As things are beginning to open back up after Covid, I have had requests for Birth Stories rolling in again and I am still trying to figure out the best way forward for those. They are too special to give up completely, but they require a lot of investment, so we will see how that pans out. I will begin traveling again doing some production work in the fall (I love to travel). But honestly, I am pretty comfortable with where I am at right now.

Not only am I shooting commercial fashion photography for five different clothing lines (a pipe dream come true), I am also designing for four of them as well. Which is kinda neat, to be able to take photos of someone else’s products that you designed. So if you keep your eyes open around St. Louis and even in a couple of other countries, you’ll see some of my work on all kinds of things like shirts, hats and even some makeup kits and tumblers. Even a few billboards around the area. Haha

Alright, so let’s dig a little deeper into the story – has it been an easy path overall and if not, what were the challenges you’ve had to overcome?
Honestly, it has been a lot smoother than it should have been when you consider all the different moving parts of my story. God has been incredibly gracious and generous to me and my family throughout our journey.

Thanks – so what else should our readers know about your work and what you’re currently focused on?
I have been a musician my whole life. I have been blessed to travel and play with some incredible artists over the years including my wife and four of our closest friends. We saw some minor success in those endeavors, but as we all got older, we had to re-prioritize, but we do have some music in the works that we plan to release in the late summer/early fall of this year.

Today I would say that I am mostly known for my maternity photography and Birth Story Films, but that is quickly changing since the pandemic hit, and I am becoming more known for my commercial fashion photography, film making and graphic design.

If I had to pick what I am most proud of from a business standpoint, it would be that I accomplished my dream of being able to allow my wife to quit her job and be a stay at home mom about seven years ago, and that she hasn’t had to work a “regular job” since then because my business has done so well. She works hard every day to care for me and our boys, and I am so happy that I could help give that to her. She worked so hard at her job during the early years of our marriage so that I could pursue all of my production and music endeavours, and now I have been able to flip that around and let her chase her dreams of being at home with our boys full-time.

A close second would be that I am really proud of my Birth Story Films and the unique gift that they have become for clients over the last few years. I am proud of the relationships that I have built while filming them and the honor I have been given by being invited into sharing such a life-changing and intimate setting with so many different families.

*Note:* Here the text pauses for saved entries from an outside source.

-- ==== Sys2Proof/Laws/PerInstr.lean ====
section
/-! SUPPORT. One lemma per instruction about its words: a well-formed instruction's fields fit their places (R312, R313), so
that no bit of an operand is dropped or runs into its neighbour. -/

namespace Sys2Proof.Laws

open Sys2Proof Sys2Proof.Machine

/-- The fields beyond bit 63 that a form has fit, and those it lacks are 0 (R313). -/
def tailFits (f : Fields) : Prop := match f.form with
  | .b => f.imm = 0 ∧ f.immB = 0 ∧ f.sc = 0 ∧ f.ext = 0
  | .i => f.imm < 2 ^ 32 ∧ f.immB = 0 ∧ f.sc = 0 ∧ f.ext = 0
  | .s => f.imm = 0 ∧ f.immB = 0 ∧ f.sc < 2 ^ 11 ∧ f.ext < 2 ^ 21
  | .q => f.imm < 2 ^ 64 ∧ f.immB = 0 ∧ f.sc = 0 ∧ f.ext = 0
  | .si => f.imm = 0 ∧ f.immB < 2 ^ 32 ∧ f.sc < 2 ^ 11 ∧ f.ext < 2 ^ 21
  | .ii => f.imm < 2 ^ 32 ∧ f.immB < 2 ^ 32 ∧ f.sc = 0 ∧ f.ext = 0

/-- Every field of a word fits its place (R312, R313). -/
def fieldsFit (f : Fields) : Prop :=
  f.maj < 2 ^ 6 ∧ f.fn < 2 ^ 6 ∧ f.msk < 2 ^ 4 ∧ f.nw < 2 ∧ f.hold < 2 ^ 2 ∧ f.dst < 2 ^ 11 ∧ f.sa < 2 ^ 11 ∧ f.sb < 2 ^ 11 ∧
    f.ty < 2 ^ 6 ∧ f.mod < 2 ^ 4 ∧ tailFits f

theorem firstFail_none {l : List (Bool × DecodeError)} (h : firstFail l = none) : ∀ c ∈ l, c.1 = true := by
  induction l with
  | nil => intro _ hc; cases hc
  | cons d r ih =>
    obtain ⟨b, e⟩ := d
    cases b
    · cases h
    · intro c hc
      rcases List.mem_cons.1 hc with rfl | hc
      · rfl
      · exact ih h c hc

/-- The checks of a well-formed instruction hold. -/
theorem checks_of_wf {i : Instr} (h : i.wf = true) : (reasons i).all (·.1) = true :=
  List.all_eq_true.2 (firstFail_none (Option.isNone_iff_eq_none.1 h))

theorem kCode_lt {n : Nat} (h : decide (n < 64) = true) : kCode n < 2 ^ 11 := by
  have := of_decide_eq_true h; simp only [kCode]; omega

theorem kCode0_lt {o : Option Nat} (h : o.all (decide <| · < 64) = true) : kCode0 o < 2 ^ 11 := by
  cases o <;> simp_all [kCode0, kCode] <;> omega

theorem kCodeZ_lt {o : Option Nat} (h : o.all (decide <| · < 64) = true) : kCodeZ o < 2 ^ 11 := by
  cases o <;> simp_all [kCodeZ, kCode] <;> omega

theorem vsrc_lt {l : Bool} {t : Ty} {a : VSrc} (h : vsrcOk l t a = true) : a.code < 2 ^ 11 := by
  cases a <;> simp_all [vsrcOk, VSrc.code, kCode] <;> omega

theorem vdst_lt {k : Bool} {t : Ty} {d : VDst} (h : vdstOk k t d = true) : d.code < 2 ^ 11 := by
  cases d <;> simp_all [vdstOk, VDst.code, kCode] <;> omega

theorem brx_lt {a : VSrc} (h : brxOk a = true) : a.code < 2 ^ 11 := by
  cases a <;> simp_all [brxOk, VSrc.code, kCode] <;> omega

theorem off_lt {l : Bool} {a : VSrc} (h : offOk l a = true) : a.code < 2 ^ 11 := by
  cases a <;> simp_all [offOk, VSrc.code] <;> omega

theorem accDst_lt {d : AccDst} (h : accDstOk d = true) : d.code < 2 ^ 11 := by
  cases d <;> simp_all [accDstOk, AccDst.code, kCode] <;> omega

theorem addrOp_lt {p q r l : Bool} {a : Addr} (h : addrOk p q r l a = true) : a.opCode < 2 ^ 11 := by
  cases a with
  | pair n d => simp_all [addrOk, Addr.opCode]; omega
  | base k o d => simp only [addrOk, Bool.and_eq_true] at h; exact off_lt h.1.2
  | off o d => simp only [addrOk, Bool.and_eq_true] at h; exact off_lt h.1.2

theorem addrExt_lt {p q r l : Bool} {a : Addr} (h : addrOk p q r l a = true) : a.ext < 2 ^ 18 := by
  cases a <;> simp only [addrOk, Bool.and_eq_true, decide_eq_true_eq] at h <;> simp only [Addr.ext] <;> omega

If I were to name one thing that I think sets me apart from a lot of other business owners is that I almost always see relationships before I see dollar signs. I care so much about helping other people succeed in what they are doing that I would rather get to know them and how I can serve them best, more than just getting a big paycheck. Which is not always an easy tension to live in when you’re running your own business. Sometimes your heart agrees to things that your budget can’t afford 🙂

Any big plans?
Right now, I am really content with where I am at. Things are going smoothly, I have consistent income for my family and we are almost debt-free because of that, which is what I am probably looking forward to the most. That and releasing new music for the first time in about 12 years.